Material shown START
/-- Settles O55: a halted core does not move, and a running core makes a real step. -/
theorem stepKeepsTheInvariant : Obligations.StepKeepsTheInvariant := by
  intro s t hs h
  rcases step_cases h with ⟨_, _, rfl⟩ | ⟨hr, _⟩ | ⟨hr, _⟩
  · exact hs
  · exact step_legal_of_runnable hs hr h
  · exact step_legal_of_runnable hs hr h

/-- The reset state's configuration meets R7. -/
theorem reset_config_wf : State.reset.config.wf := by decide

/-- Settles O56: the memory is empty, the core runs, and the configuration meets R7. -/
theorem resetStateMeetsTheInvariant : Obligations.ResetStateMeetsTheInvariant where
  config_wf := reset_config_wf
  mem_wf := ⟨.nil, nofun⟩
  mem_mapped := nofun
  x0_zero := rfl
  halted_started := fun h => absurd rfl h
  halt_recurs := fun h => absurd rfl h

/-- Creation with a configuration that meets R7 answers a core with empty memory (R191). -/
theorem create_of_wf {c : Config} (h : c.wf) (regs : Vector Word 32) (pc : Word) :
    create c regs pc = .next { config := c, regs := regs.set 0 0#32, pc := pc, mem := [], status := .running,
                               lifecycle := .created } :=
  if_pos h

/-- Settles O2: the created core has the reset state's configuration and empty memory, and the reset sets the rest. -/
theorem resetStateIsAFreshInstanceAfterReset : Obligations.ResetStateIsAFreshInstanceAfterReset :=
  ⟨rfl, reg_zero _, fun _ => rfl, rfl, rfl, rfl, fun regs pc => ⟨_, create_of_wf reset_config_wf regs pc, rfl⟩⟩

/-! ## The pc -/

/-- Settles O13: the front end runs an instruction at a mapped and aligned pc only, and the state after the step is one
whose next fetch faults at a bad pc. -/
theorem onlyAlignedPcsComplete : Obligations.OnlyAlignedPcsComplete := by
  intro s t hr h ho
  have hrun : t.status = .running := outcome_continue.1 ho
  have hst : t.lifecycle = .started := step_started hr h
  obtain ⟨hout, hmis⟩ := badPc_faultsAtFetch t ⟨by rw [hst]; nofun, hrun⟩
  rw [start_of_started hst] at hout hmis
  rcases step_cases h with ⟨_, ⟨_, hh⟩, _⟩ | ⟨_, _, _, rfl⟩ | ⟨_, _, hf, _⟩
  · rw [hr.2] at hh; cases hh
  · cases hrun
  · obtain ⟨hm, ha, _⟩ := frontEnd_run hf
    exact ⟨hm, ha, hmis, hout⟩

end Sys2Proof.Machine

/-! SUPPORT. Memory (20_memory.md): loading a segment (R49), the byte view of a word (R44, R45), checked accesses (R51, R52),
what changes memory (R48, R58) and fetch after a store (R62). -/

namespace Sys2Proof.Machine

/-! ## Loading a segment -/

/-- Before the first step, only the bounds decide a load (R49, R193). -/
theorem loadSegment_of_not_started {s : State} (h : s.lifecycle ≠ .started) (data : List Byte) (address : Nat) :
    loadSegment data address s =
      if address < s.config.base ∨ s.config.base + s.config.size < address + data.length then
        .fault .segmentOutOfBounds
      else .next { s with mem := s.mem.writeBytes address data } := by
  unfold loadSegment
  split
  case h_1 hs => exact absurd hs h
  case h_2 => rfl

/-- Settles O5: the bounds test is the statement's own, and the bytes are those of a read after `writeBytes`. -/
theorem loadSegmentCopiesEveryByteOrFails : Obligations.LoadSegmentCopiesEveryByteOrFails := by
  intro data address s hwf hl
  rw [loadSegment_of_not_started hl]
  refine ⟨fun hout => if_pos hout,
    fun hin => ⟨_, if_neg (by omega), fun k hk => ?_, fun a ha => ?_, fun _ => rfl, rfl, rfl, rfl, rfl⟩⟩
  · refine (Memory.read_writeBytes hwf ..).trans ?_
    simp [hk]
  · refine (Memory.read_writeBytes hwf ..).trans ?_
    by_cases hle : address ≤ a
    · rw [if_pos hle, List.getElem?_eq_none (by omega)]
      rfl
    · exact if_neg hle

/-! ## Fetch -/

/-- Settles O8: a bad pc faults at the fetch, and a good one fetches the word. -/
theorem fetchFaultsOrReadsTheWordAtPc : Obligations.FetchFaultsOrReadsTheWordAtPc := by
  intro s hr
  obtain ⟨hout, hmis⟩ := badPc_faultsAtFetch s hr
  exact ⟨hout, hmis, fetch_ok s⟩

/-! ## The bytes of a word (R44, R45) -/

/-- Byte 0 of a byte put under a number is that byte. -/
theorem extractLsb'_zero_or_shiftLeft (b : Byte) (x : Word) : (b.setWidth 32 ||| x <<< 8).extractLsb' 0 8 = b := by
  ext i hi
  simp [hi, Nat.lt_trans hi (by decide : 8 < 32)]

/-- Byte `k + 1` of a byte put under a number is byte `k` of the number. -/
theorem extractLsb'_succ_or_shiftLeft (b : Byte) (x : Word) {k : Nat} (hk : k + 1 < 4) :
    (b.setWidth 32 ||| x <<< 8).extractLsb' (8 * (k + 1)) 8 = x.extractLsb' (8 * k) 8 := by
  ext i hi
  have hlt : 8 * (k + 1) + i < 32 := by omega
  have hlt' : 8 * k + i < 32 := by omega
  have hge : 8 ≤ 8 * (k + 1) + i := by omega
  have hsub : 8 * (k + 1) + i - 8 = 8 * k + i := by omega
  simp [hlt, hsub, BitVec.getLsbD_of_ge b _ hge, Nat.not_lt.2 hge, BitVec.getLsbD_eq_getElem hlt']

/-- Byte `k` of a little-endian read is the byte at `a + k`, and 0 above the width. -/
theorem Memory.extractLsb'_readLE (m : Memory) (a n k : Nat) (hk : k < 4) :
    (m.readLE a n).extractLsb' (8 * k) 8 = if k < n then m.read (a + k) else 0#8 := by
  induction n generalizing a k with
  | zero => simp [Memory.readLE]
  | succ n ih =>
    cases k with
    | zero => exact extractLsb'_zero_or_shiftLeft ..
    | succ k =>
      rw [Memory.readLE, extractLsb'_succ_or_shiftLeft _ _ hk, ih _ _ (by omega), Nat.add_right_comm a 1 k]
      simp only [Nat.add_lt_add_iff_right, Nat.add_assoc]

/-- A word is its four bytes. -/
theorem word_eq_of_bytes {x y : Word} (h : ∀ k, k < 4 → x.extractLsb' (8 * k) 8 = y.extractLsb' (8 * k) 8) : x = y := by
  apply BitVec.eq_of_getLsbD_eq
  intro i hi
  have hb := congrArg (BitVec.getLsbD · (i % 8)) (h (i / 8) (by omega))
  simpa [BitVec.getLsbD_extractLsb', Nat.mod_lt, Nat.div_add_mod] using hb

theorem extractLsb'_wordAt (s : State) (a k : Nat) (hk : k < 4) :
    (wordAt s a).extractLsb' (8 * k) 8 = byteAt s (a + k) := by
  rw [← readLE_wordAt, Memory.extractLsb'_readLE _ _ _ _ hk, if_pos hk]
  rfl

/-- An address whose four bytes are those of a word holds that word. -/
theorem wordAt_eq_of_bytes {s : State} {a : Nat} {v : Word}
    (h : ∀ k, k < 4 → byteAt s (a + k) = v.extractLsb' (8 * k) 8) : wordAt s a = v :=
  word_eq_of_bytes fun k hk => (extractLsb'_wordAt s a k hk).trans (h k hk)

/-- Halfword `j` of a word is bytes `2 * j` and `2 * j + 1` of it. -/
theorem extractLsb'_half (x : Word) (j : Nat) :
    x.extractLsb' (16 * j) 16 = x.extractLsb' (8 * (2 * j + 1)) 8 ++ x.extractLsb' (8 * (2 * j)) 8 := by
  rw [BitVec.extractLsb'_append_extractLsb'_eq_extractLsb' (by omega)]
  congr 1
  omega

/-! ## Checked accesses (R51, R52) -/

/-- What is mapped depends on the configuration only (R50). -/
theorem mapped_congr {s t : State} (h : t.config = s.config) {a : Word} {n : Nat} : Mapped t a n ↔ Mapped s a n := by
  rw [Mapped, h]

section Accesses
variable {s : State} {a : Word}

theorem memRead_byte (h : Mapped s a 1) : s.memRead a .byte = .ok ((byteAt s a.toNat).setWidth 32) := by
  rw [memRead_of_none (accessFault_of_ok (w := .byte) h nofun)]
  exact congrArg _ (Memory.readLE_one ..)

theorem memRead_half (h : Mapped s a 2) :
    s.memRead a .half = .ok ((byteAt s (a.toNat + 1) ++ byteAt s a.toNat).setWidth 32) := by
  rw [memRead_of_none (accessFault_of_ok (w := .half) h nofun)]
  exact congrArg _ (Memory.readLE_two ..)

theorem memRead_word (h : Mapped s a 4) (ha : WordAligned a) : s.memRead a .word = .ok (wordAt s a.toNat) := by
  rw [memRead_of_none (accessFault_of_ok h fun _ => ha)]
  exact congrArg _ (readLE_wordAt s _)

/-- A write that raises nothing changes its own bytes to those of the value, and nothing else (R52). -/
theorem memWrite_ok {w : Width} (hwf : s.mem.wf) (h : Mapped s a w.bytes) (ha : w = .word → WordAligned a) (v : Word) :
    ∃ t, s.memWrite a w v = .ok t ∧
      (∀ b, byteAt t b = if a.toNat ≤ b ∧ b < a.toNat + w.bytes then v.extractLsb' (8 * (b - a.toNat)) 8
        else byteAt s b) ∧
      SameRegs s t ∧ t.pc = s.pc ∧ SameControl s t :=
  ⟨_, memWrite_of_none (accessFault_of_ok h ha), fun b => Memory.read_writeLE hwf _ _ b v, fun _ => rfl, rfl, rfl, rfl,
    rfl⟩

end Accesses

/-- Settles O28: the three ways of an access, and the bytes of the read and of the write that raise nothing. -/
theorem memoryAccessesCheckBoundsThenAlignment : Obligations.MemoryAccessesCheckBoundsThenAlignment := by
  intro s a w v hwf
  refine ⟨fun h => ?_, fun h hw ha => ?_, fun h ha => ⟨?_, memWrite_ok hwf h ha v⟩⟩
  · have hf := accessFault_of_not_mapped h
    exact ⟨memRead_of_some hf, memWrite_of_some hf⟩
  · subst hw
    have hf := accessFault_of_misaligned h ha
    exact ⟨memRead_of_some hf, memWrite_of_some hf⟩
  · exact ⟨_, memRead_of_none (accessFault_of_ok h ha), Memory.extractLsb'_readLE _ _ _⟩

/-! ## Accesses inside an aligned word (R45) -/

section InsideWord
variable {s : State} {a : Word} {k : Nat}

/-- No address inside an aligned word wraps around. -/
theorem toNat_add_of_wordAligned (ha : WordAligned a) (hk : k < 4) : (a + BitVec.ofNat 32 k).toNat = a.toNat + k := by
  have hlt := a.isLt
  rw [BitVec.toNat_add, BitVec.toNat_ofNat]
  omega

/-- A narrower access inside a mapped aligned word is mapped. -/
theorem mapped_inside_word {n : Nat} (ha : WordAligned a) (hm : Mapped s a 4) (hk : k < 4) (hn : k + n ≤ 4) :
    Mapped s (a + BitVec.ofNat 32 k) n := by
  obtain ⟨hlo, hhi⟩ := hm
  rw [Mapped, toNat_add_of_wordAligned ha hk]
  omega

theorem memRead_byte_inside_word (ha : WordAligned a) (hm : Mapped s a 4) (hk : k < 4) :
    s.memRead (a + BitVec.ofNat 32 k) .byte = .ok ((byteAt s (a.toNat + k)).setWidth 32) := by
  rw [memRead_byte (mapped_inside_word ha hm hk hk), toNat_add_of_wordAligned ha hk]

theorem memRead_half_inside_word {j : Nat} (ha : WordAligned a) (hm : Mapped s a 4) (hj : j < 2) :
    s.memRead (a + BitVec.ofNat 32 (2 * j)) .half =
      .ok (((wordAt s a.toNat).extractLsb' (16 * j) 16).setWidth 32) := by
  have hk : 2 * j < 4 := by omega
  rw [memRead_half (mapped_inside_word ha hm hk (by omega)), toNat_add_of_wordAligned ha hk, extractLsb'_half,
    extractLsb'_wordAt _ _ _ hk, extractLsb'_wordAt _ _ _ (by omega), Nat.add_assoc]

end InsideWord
Material shown END
Material shown START
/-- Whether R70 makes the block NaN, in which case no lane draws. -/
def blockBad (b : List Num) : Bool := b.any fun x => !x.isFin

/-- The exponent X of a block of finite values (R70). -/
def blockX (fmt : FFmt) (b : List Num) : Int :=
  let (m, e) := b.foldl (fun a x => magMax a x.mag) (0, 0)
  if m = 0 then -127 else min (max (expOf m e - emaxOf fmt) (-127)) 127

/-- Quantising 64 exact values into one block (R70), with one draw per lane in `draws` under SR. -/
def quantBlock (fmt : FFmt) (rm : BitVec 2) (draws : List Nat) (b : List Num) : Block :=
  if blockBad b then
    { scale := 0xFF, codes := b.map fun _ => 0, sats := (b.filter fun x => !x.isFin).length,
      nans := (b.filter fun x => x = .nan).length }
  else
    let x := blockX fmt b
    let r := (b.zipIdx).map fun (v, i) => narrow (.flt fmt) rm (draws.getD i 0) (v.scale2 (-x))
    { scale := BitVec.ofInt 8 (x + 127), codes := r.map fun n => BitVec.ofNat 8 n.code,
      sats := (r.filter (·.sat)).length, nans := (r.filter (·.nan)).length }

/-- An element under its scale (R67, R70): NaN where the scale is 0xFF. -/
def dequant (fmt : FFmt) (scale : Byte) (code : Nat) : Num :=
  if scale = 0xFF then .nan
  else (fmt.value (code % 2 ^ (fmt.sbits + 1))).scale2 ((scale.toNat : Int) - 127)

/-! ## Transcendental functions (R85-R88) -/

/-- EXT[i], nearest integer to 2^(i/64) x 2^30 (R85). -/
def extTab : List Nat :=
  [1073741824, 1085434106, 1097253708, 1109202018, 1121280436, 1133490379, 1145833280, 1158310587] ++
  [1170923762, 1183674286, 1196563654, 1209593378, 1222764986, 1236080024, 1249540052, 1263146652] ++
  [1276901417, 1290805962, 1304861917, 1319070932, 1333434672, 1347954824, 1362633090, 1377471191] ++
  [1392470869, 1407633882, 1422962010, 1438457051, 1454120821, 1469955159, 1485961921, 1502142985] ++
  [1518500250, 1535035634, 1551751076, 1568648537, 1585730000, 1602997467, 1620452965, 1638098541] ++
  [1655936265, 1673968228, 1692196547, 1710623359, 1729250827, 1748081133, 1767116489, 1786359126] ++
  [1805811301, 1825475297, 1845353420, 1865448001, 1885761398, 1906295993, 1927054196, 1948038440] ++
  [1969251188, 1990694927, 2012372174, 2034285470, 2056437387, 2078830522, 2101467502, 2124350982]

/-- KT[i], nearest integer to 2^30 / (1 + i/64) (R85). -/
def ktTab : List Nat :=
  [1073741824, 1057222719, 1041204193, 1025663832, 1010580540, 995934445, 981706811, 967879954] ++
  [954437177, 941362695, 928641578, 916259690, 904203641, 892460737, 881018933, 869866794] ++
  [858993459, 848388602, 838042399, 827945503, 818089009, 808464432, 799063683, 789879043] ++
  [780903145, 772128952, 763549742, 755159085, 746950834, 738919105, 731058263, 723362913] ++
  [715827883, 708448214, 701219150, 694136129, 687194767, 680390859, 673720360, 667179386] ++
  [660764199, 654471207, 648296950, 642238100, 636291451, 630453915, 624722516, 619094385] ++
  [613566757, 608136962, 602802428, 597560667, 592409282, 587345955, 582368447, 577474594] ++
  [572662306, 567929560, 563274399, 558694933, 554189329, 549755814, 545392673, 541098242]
Material shown END
Quote the data above from the line containing "(∀ b, byteAt" to the line containing "raise nothing. -/", inclusive, and stop.

Answer space -
      (∀ b, byteAt t b = if a.toNat ≤ b ∧ b < a.toNat + w.bytes then v.extractLsb' (8 * (b - a.toNat)) 8
        else byteAt s b) ∧
      SameRegs s t ∧ t.pc = s.pc ∧ SameControl s t :=
  ⟨_, memWrite_of_none (accessFault_of_ok h ha), fun b => Memory.read_writeLE hwf _ _ b v, fun _ => rfl, rfl, rfl, rfl,
    rfl⟩

end Accesses

/-- Settles O28: the three ways of an access, and the bytes of the read and of the write that raise nothing. -/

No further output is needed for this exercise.